Globals are very thin, and they grind the bevel a bit differently than most. IIRC they really don't have a bevel per se- they're sharpened right to the edge. Edge retention doesn't seem to be a Global strong suit, but I haven't used 'em enough to claim any expertise. I'm not sure what you're talking about re the "single bevel" Shuns- it's true they make a few, but nearly all their Classic line is 50/50 double bevel. Their Pro and Pro 2 are geared towards sushimi and are single bevel, but that's not Shuns main market. At any rate, many Japanese knives use V-Gold 10, and as usual it comes down to heat treating and implementation.

We'll have to agree to disagree about the electric sharpeners. The restaurant where I work has two 120s and they're junk. Perhaps you think I say that as a sharpening snob who uses waterstones, but that's not it. I can think of several manual sharpeners that require little or no skill that are far superior to the Chef's Choice. I'll grant that they're not as bad as the previous models, though- they were like dropping your blade into a garbage disposal!

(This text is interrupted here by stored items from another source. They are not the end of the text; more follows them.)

-- ==== Sys2Proof/Machine/Draw.lean ====
section
/-! DEFINITION. The display instructions: 00E0, DXYN (45_display R150 to R156). -/

namespace Sys2Proof.Machine

/-- 00E0, clear display (45_display R150). -/
def exec00E0 (s : State) : Host.Outcome State Fault Refusal := .next { s with disp := Display.clear }.advance

/-- The display and the collision flag after a sprite of `n` rows is drawn from `I`, all operands read first (45_display R151,
R154). -/
def drawSprite (s : State) (x y : RegIdx) (n : Nibble) : Canvas :=
  Canvas.drawRows ⟨s.disp, false⟩ (s.reg x).toNat (s.reg y).toNat (s.mem.readBytes s.i.toNat n.toNat)

/-- DXYN, draw sprite (45_display R151): VF is 1 on a collision and 0 otherwise. -/
def execDXYN (x y : RegIdx) (n : Nibble) (s : State) : Host.Outcome State Fault Refusal :=
  match outOfRange s.i.toNat n.toNat with
  | some a => .next (s.raise .memOutOfRange (some (encodeWord (.opDXYN x y n))) (some a))
  | none =>
    .next ({ s with disp := (drawSprite s x y n).disp }.setFlag (drawSprite s x y n).hit).advance

end Sys2Proof.Machine
end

The Japanese have forced the Germans to attempt to innovate, but the best "German" knives are still the ones they have the Japanese make and simply badge for them! That said, I think the Messermeisters of today are fine knives.

But overall we probaby do have more in common. Once you turn Japanese it's hard to go back!:roll:


----------



## hitsofmisses

I strongly disagree with some of the claims made in your post. On Wusthof website, they have clearly mentioned that* all their knives *are made 1.) Using the same *X50CrMoV15 *material 2.) sharpened at *20 deg angle* 3.) and Tempered to *58° Rockwell*.

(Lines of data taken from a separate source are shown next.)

/-! ### Reset and invariants (70_reset, 10_state) -/

/-- The state after `reset(PROGRAM, FONT)`, of every program and every font, as the table of 10_state section 12 gives it (wait_reg
and reset as an event: the spec's own decision D21; the fault latch: D3); the memory is `ResetMemoryHoldsFontAndProgram`. `State.reset`
is that state for the empty program and the default font (model's choice, log entry 3; the font's bytes, log entry 2). -/
def Obligations.ResetStateHasTheListedValues : Prop :=
  (∀ (program : List Byte) (font : Vector Byte 80),
    let t := State.resetWith program font
    (∀ x, t.reg x = 0) ∧ t.i = 0 ∧ t.pc.toNat = 0x200 ∧ (∀ k : Fin 16, t.stack[k] = 0) ∧ t.sp.val = 0 ∧
    t.dt = 0 ∧ t.st = 0 ∧
    (∀ r c, t.disp.pixel r c = false) ∧ (∀ k : RegIdx, t.key[k] = false) ∧
    t.waiting = false ∧ t.waitReg = 0 ∧ t.fault = none ∧ t.status = .running) ∧
  State.reset = State.resetWith [] defaultFont

/-- R42: after reset the font is at [0,80), the first 3584 bytes of the program at 0x200, and every other byte is 0. -/
def Obligations.ResetMemoryHoldsFontAndProgram : Prop :=
  ∀ (program : List Byte) (font : Vector Byte 80) (a : Nat), a < 4096 →
    (State.resetWith program font).mem.read a =
      if h : a < 80 then font[a]
      else if 0x200 ≤ a ∧ a - 0x200 < min program.length 3584 then program.getD (a - 0x200) 0
      else 0

/-- The invariant of every tick boundary holds at reset (its clause of canonical memory is the model's choice, log entry 2;
`State.reset` stands for the empty program and the default font, log entry 3). -/
def Obligations.InvariantHoldsAtReset : Prop := State.reset.Inv

/-- The invariant holds after a reset with any program and any font (its clause of canonical memory is the model's choice, log
entry 2). -/
def Obligations.InvariantHoldsAfterEveryReset : Prop :=
  ∀ (program : List Byte) (font : Vector Byte 80), (State.resetWith program font).Inv

/-- From every state that meets it, a tick leads to a state that meets the invariant: canonical memory, `pc` at most 0x10FE, the stack
in use holding addresses of calls, a faulted core not waiting (10_state section 3; it rests on the spec's own decisions D3, D4, D5 and
D19, and on the canonical form, log entry 2). -/
def Obligations.EveryStepKeepsTheInvariant : Prop :=
  ∀ s t : State, s.Inv → step s = .next t → t.Inv

/-! ### Control transfer (41_flow) -/

/-- R101: 1NNN, the word `0x1000 | NNN`, sets `pc` to NNN and nothing else. -/
def Obligations.JumpSetsPc : Prop :=
  ∀ (s : State) (nnn : Addr12), (encodeWord (.op1NNN nnn)).toNat = 0x1000 + nnn.toNat ∧
    ∃ t, exec (.op1NNN nnn) s = .next t ∧ t = { s with pc := t.pc } ∧ t.pc.toNat = nnn.toNat

/-- 2NNN with room on the stack pushes its own address and jumps; no other slot and nothing else changes (the stack convention is the
spec's own decision D5). -/
def Obligations.CallPushesItsOwnAddress : Prop :=
  ∀ (s : State) (nnn : Addr12), s.sp.val < 16 →
    ∃ t, exec (.op2NNN nnn) s = .next t ∧ t = { s with pc := t.pc, sp := t.sp, stack := t.stack } ∧
      t.pc.toNat = nnn.toNat ∧ t.sp.val = s.sp.val + 1 ∧
      ∀ k : Fin 16, t.stack[k] = if k.val = s.sp.val then s.pc else s.stack[k]

/-- 00EE with an entry on the stack goes to the popped address plus 2; the slot keeps its value (the stack convention is the spec's own
decision D5). -/
def Obligations.ReturnGoesPastTheCall : Prop :=
  ∀ (s : State) (k : Fin 16), s.sp.val = k.val + 1 →
    ∃ t, exec .op00EE s = .next t ∧ t = { s with pc := t.pc, sp := t.sp } ∧
      t.sp.val = k.val ∧ t.pc.toNat = (s.stack[k].toNat + 2) % 65536

/-- A return undoes a call: after 2NNN and then 00EE from wherever the subroutine stands, `pc` is the word after the call, `sp` is
restored, and of the rest only the slot used for the call may differ (it rests on the spec's own decisions D5 and D25). -/
def Obligations.ReturnUndoesTheCall : Prop :=
  ∀ (s : State) (nnn : Addr12) (p : Word), s.sp.val < 16 →
    ∃ t u, exec (.op2NNN nnn) s = .next t ∧ exec .op00EE (t.setPc p) = .next u ∧
      u = { s with pc := s.pc + 2, stack := u.stack } ∧
      ∀ k : Fin 16, k.val ≠ s.sp.val → u.stack[k] = s.stack[k]

/-- BNNN sets `pc` to NNN + V0, not reduced to 12 bits, and nothing else (that the sum never wraps is the spec's own decision D19). -/
def Obligations.JumpWithOffsetAddsV0 : Prop :=
  ∀ (s : State) (nnn : Addr12), ∃ t, exec (.opBNNN nnn) s = .next t ∧ t = { s with pc := t.pc } ∧
    t.pc.toNat = nnn.toNat + (s.reg 0).toNat

/-! ### Skips (42_skip) -/

/-- R110 to R113: 3XKK, 4XKK, 5XY0 and 9XY0 add 4 to `pc` when their condition holds and 2 when not, and change nothing else; their
words. -/
def Obligations.CompareSkips : Prop :=
  ∀ (s : State) (x y : RegIdx) (kk : Byte),
    (encodeWord (.op3XKK x kk)).toNat = 0x3000 + 256 * x.val + kk.toNat ∧
    (encodeWord (.op4XKK x kk)).toNat = 0x4000 + 256 * x.val + kk.toNat ∧
    (encodeWord (.op5XY0 x y)).toNat = 0x5000 + 256 * x.val + 16 * y.val ∧
    (encodeWord (.op9XY0 x y)).toNat = 0x9000 + 256 * x.val + 16 * y.val ∧
    exec (.op3XKK x kk) s = .next { s with pc := if (s.reg x).toNat = kk.toNat then s.pc + 4 else s.pc + 2 } ∧
    exec (.op4XKK x kk) s = .next { s with pc := if (s.reg x).toNat ≠ kk.toNat then s.pc + 4 else s.pc + 2 } ∧
    exec (.op5XY0 x y) s = .next { s with pc := if (s.reg x).toNat = (s.reg y).toNat then s.pc + 4 else s.pc + 2 } ∧
    exec (.op9XY0 x y) s = .next { s with pc := if (s.reg x).toNat ≠ (s.reg y).toNat then s.pc + 4 else s.pc + 2 }

/-- EX9E and EXA1 test the latch `key[V[X]]` when `V[X]` is at most 15 and change only `pc`. -/
def Obligations.KeySkipsTestTheLatch : Prop :=
  ∀ (s : State) (x k : RegIdx), (s.reg x).toNat = k.val →
    exec (.opEX9E x) s = .next { s with pc := if s.key[k] = true then s.pc + 4 else s.pc + 2 } ∧
    exec (.opEXA1 x) s = .next { s with pc := if s.key[k] = true then s.pc + 2 else s.pc + 4 }

/-- EX9E and EXA1 with `V[X]` above 15 latch KeyOutOfRange with `V[X]` and do nothing else (the spec's own decision D6). -/
def Obligations.KeyFaultsAreTaken : Prop :=
  ∀ (s : State) (x : RegIdx), s.fault = none → 15 < (s.reg x).toNat →
    exec (.opEX9E x) s =
      .next { s with fault := some ⟨.keyOutOfRange, s.pc, some (encodeWord (.opEX9E x)), some (s.reg x).toNat⟩ } ∧
    exec (.opEXA1 x) s =
      .next { s with fault := some ⟨.keyOutOfRange, s.pc, some (encodeWord (.opEXA1 x)), some (s.reg x).toNat⟩ }

/-! ### Load and ALU (43_alu) -/

/-- R120, R122 to R125: 6XKK (the word `0x6000 | X<<8 | KK`), 8XY0, 8XY1, 8XY2 and 8XY3 write `V[X]` alone, no flag, and advance `pc`
by 2. -/
def Obligations.LoadsAndLogicWriteVxAlone : Prop :=
  ∀ (s : State) (x y : RegIdx) (kk : Byte), (encodeWord (.op6XKK x kk)).toNat = 0x6000 + 256 * x.val + kk.toNat ∧
    ∀ c ∈ [(Instr.op6XKK x kk, kk), (.op8XY0 x y, s.reg y), (.op8XY1 x y, s.reg x ||| s.reg y),
      (.op8XY2 x y, s.reg x &&& s.reg y), (.op8XY3 x y, s.reg x ^^^ s.reg y)],
      ∃ t, exec c.1 s = .next t ∧ t = { s with v := t.v, pc := s.pc + 2 } ∧
        t.reg x = c.2 ∧ ∀ k, k ≠ x → t.reg k = s.reg k

/-- R121: 7XKK, the word `0x7000 | X<<8 | KK`, writes `(V[X] + KK) mod 256` to `V[X]`, no flag, and advances `pc` by 2. -/
def Obligations.AddImmediateSetsNoFlag : Prop :=
  ∀ (s : State) (x : RegIdx) (kk : Byte), (encodeWord (.op7XKK x kk)).toNat = 0x7000 + 256 * x.val + kk.toNat ∧
    ∃ t, exec (.op7XKK x kk) s = .next t ∧ t = { s with v := t.v, pc := s.pc + 2 } ∧
      (t.reg x).toNat = ((s.reg x).toNat + kk.toNat) % 256 ∧ ∀ k, k ≠ x → t.reg k = s.reg k

/-- R126: 8XY4. The sum modulo 256 goes to `V[X]`, then the carry to VF; no other register changes (that the flag comes last, seen
when X is 15, is also the spec's own decision D7). -/
def Obligations.AddWithCarryFlag : Prop :=
  ∀ (s : State) (x y : RegIdx),
    ∃ t, exec (.op8XY4 x y) s = .next t ∧ t = { s with v := t.v, pc := s.pc + 2 } ∧
      (x ≠ 15 → (t.reg x).toNat = ((s.reg x).toNat + (s.reg y).toNat) % 256) ∧
      (t.reg 15).toNat = (if (s.reg x).toNat + (s.reg y).toNat > 255 then 1 else 0) ∧
      ∀ k, k ≠ x → k ≠ 15 → t.reg k = s.reg k

/-- R127 and R129: 8XY5 and 8XY7. The difference modulo 256 goes to `V[X]`, then not-borrow to VF (with X = 15 only the flag is seen:
also the spec's own decision D7). -/
def Obligations.SubtractionsWithNotBorrowFlag : Prop :=
  ∀ (s : State) (x y : RegIdx),
    (∃ t, exec (.op8XY5 x y) s = .next t ∧ t = { s with v := t.v, pc := s.pc + 2 } ∧
      (x ≠ 15 → ((t.reg x).toNat : Int) = ((s.reg x).toNat - (s.reg y).toNat : Int) % 256) ∧
      (t.reg 15).toNat = (if (s.reg x).toNat ≥ (s.reg y).toNat then 1 else 0) ∧
      ∀ k, k ≠ x → k ≠ 15 → t.reg k = s.reg k) ∧
    (∃ t, exec (.op8XY7 x y) s = .next t ∧ t = { s with v := t.v, pc := s.pc + 2 } ∧
      (x ≠ 15 → ((t.reg x).toNat : Int) = ((s.reg y).toNat - (s.reg x).toNat : Int) % 256) ∧
      (t.reg 15).toNat = (if (s.reg y).toNat ≥ (s.reg x).toNat then 1 else 0) ∧
      ∀ k, k ≠ x → k ≠ 15 → t.reg k = s.reg k)

/-- R128 and R130: 8XY6 and 8XYE shift `V[X]` in place by one, whatever Y is, then the bit shifted out goes to VF (with X = 15 only the
flag is seen: also the spec's own decision D7). -/
def Obligations.ShiftsByOneWithTheBitShiftedOut : Prop :=
  ∀ (s : State) (x y : RegIdx),
    (∃ t, exec (.op8XY6 x y) s = .next t ∧ t = { s with v := t.v, pc := s.pc + 2 } ∧
      (x ≠ 15 → (t.reg x).toNat = (s.reg x).toNat / 2) ∧ (t.reg 15).toNat = (s.reg x).toNat % 2 ∧
      ∀ k, k ≠ x → k ≠ 15 → t.reg k = s.reg k) ∧
    (∃ t, exec (.op8XYE x y) s = .next t ∧ t = { s with v := t.v, pc := s.pc + 2 } ∧
      (x ≠ 15 → (t.reg x).toNat = (s.reg x).toNat * 2 % 256) ∧ (t.reg 15).toNat = (s.reg x).toNat / 128 ∧
      ∀ k, k ≠ x → k ≠ 15 → t.reg k = s.reg k)

/-- With X = 15 the five flag writers of family 8 leave the flag in VF and the result is lost (the spec's own decision D7, log entry 8;
the table of 43_alu section 3). -/
def Obligations.FlagSurvivesInVfWhenXIsFifteen : Prop :=
  ∀ (s : State) (y : RegIdx),
    ∀ c ∈ [(Instr.op8XY4 15 y, decide ((s.reg 15).toNat + (s.reg y).toNat > 255)),
      (.op8XY5 15 y, decide ((s.reg 15).toNat ≥ (s.reg y).toNat)),
      (.op8XY7 15 y, decide ((s.reg y).toNat ≥ (s.reg 15).toNat)),
      (.op8XY6 15 y, decide ((s.reg 15).toNat % 2 = 1)),
      (.op8XYE 15 y, decide ((s.reg 15).toNat / 128 = 1))],
      ∃ t, exec c.1 s = .next t ∧ t = { s with v := t.v, pc := s.pc + 2 } ∧
        (t.reg 15).toNat = (if c.2 then 1 else 0) ∧ ∀ k, k ≠ 15 → t.reg k = s.reg k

In other words, the main difference between one series to another (high-end forged knives) are the 1.) thickness of the blade (Le Cordon Bleu collection are 30 % lighter), 2.) Shape & 3.) Material of the handle used.

Where as Shun uses different material. For e.g. the *Classic *uses *VG-10 *which is harder than *X50CrMoV15 *& *Elite *& *Kaji *uses *SG-2 *which is harder than *VG-10. *Now add the difference of angle to the mix from *15-16 deg *of *Shun *to *20 deg *of *Wusthof. *You don't have to be an expert to draw the conclusion. 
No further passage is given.